This review was originally written and published for Winstead’s Reviews.
In early March, A24’s latest indie project hit theaters after earning rave reviews along the festival circuit. Then, five days later, the world shut down.
“First Cow” had its theatrical run cut drastically short due to the ongoing COVID-19 pandemic, and as a result, the period drama is now arriving on demand to a variety of streaming services.
While it may not have been the release plan director Kelly Reichardt nor the studio had in mind, it ultimately may be the best route for the minimalist feature. Despite all of the praise the film has received, a bovine period piece still doesn’t exactly fit the bill as a seat filler. But now, with viewers confined to their own homes and with limited options to choose from, maybe more will stumble upon the magic that is “First Cow.”
Reichardt’s films are known for their slow pace. Movies like “Night Moves” and “Meek’s Cutoff” have a deliberate stillness that serves those films. What sets apart “First Cow,” though, is that the deliberately slow pace doesn’t just enhance the film, it’s absolutely necessary. But more on that later.

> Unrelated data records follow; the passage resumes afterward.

-- ==== Sys2Proof/Laws/KeepsPower.lean ====
section
/-! SUPPORT. What the operations of Machine/Power.lean keep (`Keeps`): one lemma for each. -/

set_option Elab.async false
set_option linter.all false

namespace Sys2Proof.Laws

open Sys2Proof Sys2Proof.Machine

theorem State_displaceBallast_keeps {s₀ : State} (a0 : State) (h0 : Keeps s₀ a0) :
    Keeps s₀ (State.displaceBallast a0) := by
  unfold State.displaceBallast
  repeat' first
    | with_reducible assumption
    | (with_reducible intro x; try beta_reduce)
    | (extract_lets +onlyGivenNames v; refine (fun (hv : Keeps s₀ v) => ?_) ?_; (on_goal 1 => clear_value v); (on_goal 2 => (dsimp -zeta only [v]; try clear v)))
    | (extract_lets +onlyGivenNames v; refine (fun (hv : Keeps s₀ v.1) => ?_) ?_; (on_goal 1 => clear_value v); (on_goal 2 => (dsimp -zeta only [v]; try clear v)))
    | (extract_lets +onlyGivenNames v; first | (have w : Mem := v; clear w) | (have w : DictState := v; clear w) | (have w : Fw := v; clear w) | clear_value v)
    | (with_reducible refine foldl_keeps _ _ ?_ ?_; on_goal 2 => (intro t x ht; try beta_reduce))
    | (with_reducible refine foldl_keeps₂ _ _ _ ?_ ?_; on_goal 2 => (intro t b x ht; try dsimp -zeta only))
    | (simp -zeta only [keeps_mk]; with_reducible refine Keeps.at ?_)
    | with_reducible refine pair_keeps (by with_reducible assumption) ?_
    | split
    | (dsimp -zeta only)

theorem State_slotTurn_keeps {s₀ : State} (a0 : State) (a1 : Nat) (h0 : Keeps s₀ a0) :
    Keeps s₀ (State.slotTurn a0 a1) := by
  unfold State.slotTurn
  repeat' first
    | with_reducible assumption
    | (extract_lets +onlyGivenNames v; first | (have w : Mem := v; clear w) | (have w : DictState := v; clear w) | (have w : Fw := v; clear w) | clear_value v)
    | (simp -zeta only [keeps_mk]; with_reducible refine Keeps.at ?_)

theorem State_slotGrant_keeps {s₀ : State} (a0 : State) (a1 : Nat) (h0 : Keeps s₀ a0) :
    Keeps s₀ (State.slotGrant a0 a1) := by
  unfold State.slotGrant
  repeat' first
    | with_reducible assumption
    | (extract_lets +onlyGivenNames v; first | (have w : Mem := v; clear w) | (have w : DictState := v; clear w) | (have w : Fw := v; clear w) | clear_value v)
    | (simp -zeta only [keeps_mk]; with_reducible refine Keeps.at ?_)
    | split

theorem State_slotAfter_keeps {s₀ : State} (a0 : State) (a1 : Nat) (h0 : Keeps s₀ a0) :
    Keeps s₀ (State.slotAfter a0 a1) := by
  unfold State.slotAfter
  repeat' first
    | with_reducible assumption
    | (extract_lets +onlyGivenNames v; refine (fun (hv : Keeps s₀ v) => ?_) ?_; (on_goal 1 => clear_value v); (on_goal 2 => (dsimp -zeta only [v]; try clear v)))
    | (extract_lets +onlyGivenNames v; first | (have w : Mem := v; clear w) | (have w : DictState := v; clear w) | (have w : Fw := v; clear w) | clear_value v)
    | with_reducible apply State_bump_keeps
    | (simp -zeta only [keeps_mk]; with_reducible refine Keeps.at ?_)
    | split

theorem State_fleeceTurn_keeps {s₀ : State} (a0 : State) (a1 : Nat) (h0 : Keeps s₀ a0) :
    Keeps s₀ (State.fleeceTurn a0 a1) := by
  unfold State.fleeceTurn
  repeat' first
    | with_reducible assumption
    | (with_reducible intro x; try beta_reduce)
    | (extract_lets +onlyGivenNames v; refine (fun (hv : Keeps s₀ v) => ?_) ?_; (on_goal 1 => clear_value v); (on_goal 2 => (dsimp -zeta only [v]; try clear v)))
    | (extract_lets +onlyGivenNames v; refine (fun (hv : Keeps s₀ v.1) => ?_) ?_; (on_goal 1 => clear_value v); (on_goal 2 => (dsimp -zeta only [v]; try clear v)))
    | (extract_lets +onlyGivenNames v; first | (have w : Mem := v; clear w) | (have w : DictState := v; clear w) | (have w : Fw := v; clear w) | clear_value v)
    | (with_reducible refine foldl_keeps _ _ ?_ ?_; on_goal 2 => (intro t x ht; try beta_reduce))
    | (with_reducible refine foldl_keeps₂ _ _ _ ?_ ?_; on_goal 2 => (intro t b x ht; try dsimp -zeta only))
    | (simp -zeta only [keeps_mk]; with_reducible refine Keeps.at ?_)
    | with_reducible refine pair_keeps (by with_reducible assumption) ?_
    | split
    | (dsimp -zeta only)

theorem State_paceAndFill_keeps {s₀ : State} (a0 : State) (a1 : Nat) (h0 : Keeps s₀ a0) :
    Keeps s₀ (State.paceAndFill a0 a1) := by
  unfold State.paceAndFill
  repeat' first
    | with_reducible assumption
    | (with_reducible intro x; try beta_reduce)
    | (extract_lets +onlyGivenNames v; refine (fun (hv : Keeps s₀ v) => ?_) ?_; (on_goal 1 => clear_value v); (on_goal 2 => (dsimp -zeta only [v]; try clear v)))
    | (extract_lets +onlyGivenNames v; refine (fun (hv : Keeps s₀ v.1) => ?_) ?_; (on_goal 1 => clear_value v); (on_goal 2 => (dsimp -zeta only [v]; try clear v)))
    | (extract_lets +onlyGivenNames v; first | (have w : Mem := v; clear w) | (have w : DictState := v; clear w) | (have w : Fw := v; clear w) | clear_value v)
    | with_reducible apply State_departure_keeps
    | with_reducible apply State_bump_keeps
    | with_reducible apply State_log_keeps
    | with_reducible apply State_limitMark_keeps
    | (with_reducible refine foldl_keeps _ _ ?_ ?_; on_goal 2 => (intro t x ht; try beta_reduce))
    | (with_reducible refine foldl_keeps₂ _ _ _ ?_ ?_; on_goal 2 => (intro t b x ht; try dsimp -zeta only))
    | (simp -zeta only [keeps_mk]; with_reducible refine Keeps.at ?_)
    | with_reducible refine pair_keeps (by with_reducible assumption) ?_
    | split
    | (dsimp -zeta only)

theorem State_sampleMeans_keeps {s₀ : State} (a0 : State) (a1 : Nat) (h0 : Keeps s₀ a0) :
    Keeps s₀ (State.sampleMeans a0 a1) := by
  unfold State.sampleMeans
  repeat' first
    | with_reducible assumption
    | (extract_lets +onlyGivenNames v; first | (have w : Mem := v; clear w) | (have w : DictState := v; clear w) | (have w : Fw := v; clear w) | clear_value v)
    | (simp -zeta only [keeps_mk]; with_reducible refine Keeps.at ?_)
    | split

theorem State_scheduleRise_keeps {s₀ : State} (a0 : State) (a1 : Nat) (h0 : Keeps s₀ a0) :
    Keeps s₀ (State.scheduleRise a0 a1) := by
  unfold State.scheduleRise
  repeat' first
    | with_reducible assumption
    | (with_reducible intro x; try beta_reduce)
    | (extract_lets +onlyGivenNames v; refine (fun (hv : Keeps s₀ v) => ?_) ?_; (on_goal 1 => clear_value v); (on_goal 2 => (dsimp -zeta only [v]; try clear v)))
    | (extract_lets +onlyGivenNames v; refine (fun (hv : Keeps s₀ v.1) => ?_) ?_; (on_goal 1 => clear_value v); (on_goal 2 => (dsimp -zeta only [v]; try clear v)))
    | (extract_lets +onlyGivenNames v; first | (have w : Mem := v; clear w) | (have w : DictState := v; clear w) | (have w : Fw := v; clear w) | clear_value v)
    | (with_reducible refine foldl_keeps _ _ ?_ ?_; on_goal 2 => (intro t x ht; try beta_reduce))
    | (with_reducible refine foldl_keeps₂ _ _ _ ?_ ?_; on_goal 2 => (intro t b x ht; try dsimp -zeta only))
    | (simp -zeta only [keeps_mk]; with_reducible refine Keeps.at ?_)
    | with_reducible refine pair_keeps (by with_reducible assumption) ?_
    | split
    | (dsimp -zeta only)

theorem governorTick_keeps {s₀ : State} (a0 : Nat) (a1 : Nat) (a2 : Nat) (a3 : State) (h3 : Keeps s₀ a3) :
    Keeps s₀ (Machine.governorTick a0 a1 a2 a3) := by
  unfold Machine.governorTick
  repeat' first
    | with_reducible assumption
    | (with_reducible intro x; try beta_reduce)
    | (extract_lets +onlyGivenNames v; refine (fun (hv : Keeps s₀ v) => ?_) ?_; (on_goal 1 => clear_value v); (on_goal 2 => (dsimp -zeta only [v]; try clear v)))
    | (extract_lets +onlyGivenNames v; refine (fun (hv : Keeps s₀ v.1) => ?_) ?_; (on_goal 1 => clear_value v); (on_goal 2 => (dsimp -zeta only [v]; try clear v)))
    | (extract_lets +onlyGivenNames v; first | (have w : Mem := v; clear w) | (have w : DictState := v; clear w) | (have w : Fw := v; clear w) | clear_value v)
    | with_reducible apply State_slotTurn_keeps
    | with_reducible apply State_scheduleRise_keeps
    | with_reducible apply State_slotGrant_keeps
    | with_reducible apply State_paceAndFill_keeps
    | with_reducible apply State_fleeceTurn_keeps
    | with_reducible apply State_slotAfter_keeps
    | with_reducible apply State_downTurn_keeps
    | with_reducible apply State_sampleMeans_keeps
    | (with_reducible refine foldl_keeps _ _ ?_ ?_; on_goal 2 => (intro t x ht; try beta_reduce))
    | (with_reducible refine foldl_keeps₂ _ _ _ ?_ ?_; on_goal 2 => (intro t b x ht; try dsimp -zeta only))
    | (simp -zeta only [keeps_mk]; with_reducible refine Keeps.at ?_)
    | with_reducible refine pair_keeps (by with_reducible assumption) ?_
    | split
    | (dsimp -zeta only)

theorem State_floorBoundary_keeps {s₀ : State} (a0 : State) (h0 : Keeps s₀ a0) :
    Keeps s₀ (State.floorBoundary a0) := by
  unfold State.floorBoundary
  repeat' first
    | with_reducible assumption
    | (extract_lets +onlyGivenNames v; first | (have w : Mem := v; clear w) | (have w : DictState := v; clear w) | (have w : Fw := v; clear w) | clear_value v)
    | (simp -zeta only [keeps_mk]; with_reducible refine Keeps.at ?_)

theorem fleeceHoldMaxExpiry_keeps {s₀ : State} (a0 : State) (h0 : Keeps s₀ a0) :
    Keeps s₀ (Machine.fleeceHoldMaxExpiry a0) := by
  unfold Machine.fleeceHoldMaxExpiry
  repeat' first
    | with_reducible assumption
    | with_reducible apply State_releaseFloor_keeps
    | split

theorem State_scheduledRelease_keeps {s₀ : State} (a0 : State) (h0 : Keeps s₀ a0) :
    Keeps s₀ (State.scheduledRelease a0) := by
  unfold State.scheduledRelease
  repeat' first
    | with_reducible assumption
    | with_reducible apply State_releaseFloor_keeps
    | split

theorem State_startFrame_keeps {s₀ : State} (a0 : State) (h0 : Keeps s₀ a0) :
    Keeps s₀ (State.startFrame a0) := by
  unfold State.startFrame
  repeat' first
    | with_reducible assumption
    | (extract_lets +onlyGivenNames v; first | (have w : Mem := v; clear w) | (have w : DictState := v; clear w) | (have w : Fw := v; clear w) | clear_value v)
    | (simp -zeta only [keeps_mk]; with_reducible refine Keeps.at ?_)

theorem slotFrameStart_keeps {s₀ : State} (a0 : State) (h0 : Keeps s₀ a0) :
    Keeps s₀ (Machine.slotFrameStart a0) := by
  unfold Machine.slotFrameStart
  repeat' first
    | with_reducible assumption
    | (extract_lets +onlyGivenNames v; refine (fun (hv : Keeps s₀ v) => ?_) ?_; (on_goal 1 => clear_value v); (on_goal 2 => (dsimp -zeta only [v]; try clear v)))
    | (extract_lets +onlyGivenNames v; first | (have w : Mem := v; clear w) | (have w : DictState := v; clear w) | (have w : Fw := v; clear w) | clear_value v)
    | with_reducible apply State_startFrame_keeps
    | (simp -zeta only [keeps_mk]; with_reducible refine Keeps.at ?_)
    | split

theorem slotSyncLost_keeps {s₀ : State} (a0 : State) (h0 : Keeps s₀ a0) :
    Keeps s₀ (Machine.slotSyncLost a0) := by
  unfold Machine.slotSyncLost
  repeat' first
    | with_reducible assumption
    | (extract_lets +onlyGivenNames v; first | (have w : Mem := v; clear w) | (have w : DictState := v; clear w) | (have w : Fw := v; clear w) | clear_value v)
    | with_reducible apply State_log_keeps
    | (simp -zeta only [keeps_mk]; with_reducible refine Keeps.at ?_)
    | split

“First Cow” is set in Oregon during the fur trap era. We meet our protagonist Cookie Figowitz (John Magaro) as he is foraging in the woods for meal prep. Cookie, a kind and gentle soul traveling west in search of a new start, serves as cook for a group of rather rough fur traders during their journey. It’s not that Cookie isn’t cut out for the masculine dominated trade, he simply chooses to use his skills elsewhere to become useful. During one of his foraging outings, Cookie meets King Lu (Orion Lee), a Chinese immigrant heading west for a new beginning, too. King Lu is obviously a bit down on his luck and Cookie, being the kind man he is, gives him food, clothes and shelter. This is the beginning of a fast friendship that blossoms further once the duo arrives at their destination.
The two are a great match, one a gifted cook who knows his way around a pastry, the other a business-minded entrepreneur. Naturally, when they happen upon the very first cow to arrive in the region, a plan starts to come together. The cow is owned by the wealthy and powerful Chief Factor (Toby Jones), meaning access to the animal is virtually impossible. As a result, the conniving business men have to sneak out to the cow in the middle of the night in order to retrieve the milk. Before long, the duo has their system down pat – King Lu crawls up a tree to keep watch, and Cookie milks. The soft, tender moments Cookie spends with the cow showcase what makes this film so enduring. His manner is so antithetical to that you would imagine of a pioneer in the 19th century untamed west.
The milk is used to make mouthwatering, honey-drizzled “cakes” which the two bring to the local market, serving lines and lines of eager and hungry settlers looking for a taste of “home.” Since there has been no milk in the region, and the only cow is being kept for private use, the cakes are instantly in high demand. So goes the routine of stealing milk and making cakes, the duo doing everything they can to strike it rich and earn a living.
That’s the story: two men stealing milk from a cow and trying to survive. You can find its themes on capitalism and classism spread throughout, as commodity and necessity bring out both the best and worst in humanity. The measured pace and tone that Reichardt sets is engrossing and often mesmerizing. Much like the life of pioneers, the film is about slowing down. There is no hustle. As the camera rests on King-Lu chopping wood and Cookie sweeping, it’s not some pretentious decision made by the filmmakers – it serves the story and the narrative tone, drawing us into the characters.
In “First Cow,” Reichardt and frequent collaborator Jonathan Raymond, who based the script on his own novel, have found a way to endear us to two great characters, a wholesome friendship, and a beautiful brown cow.
“First Cow” is available to purchase on home streaming platforms July 10 and for rental July 21.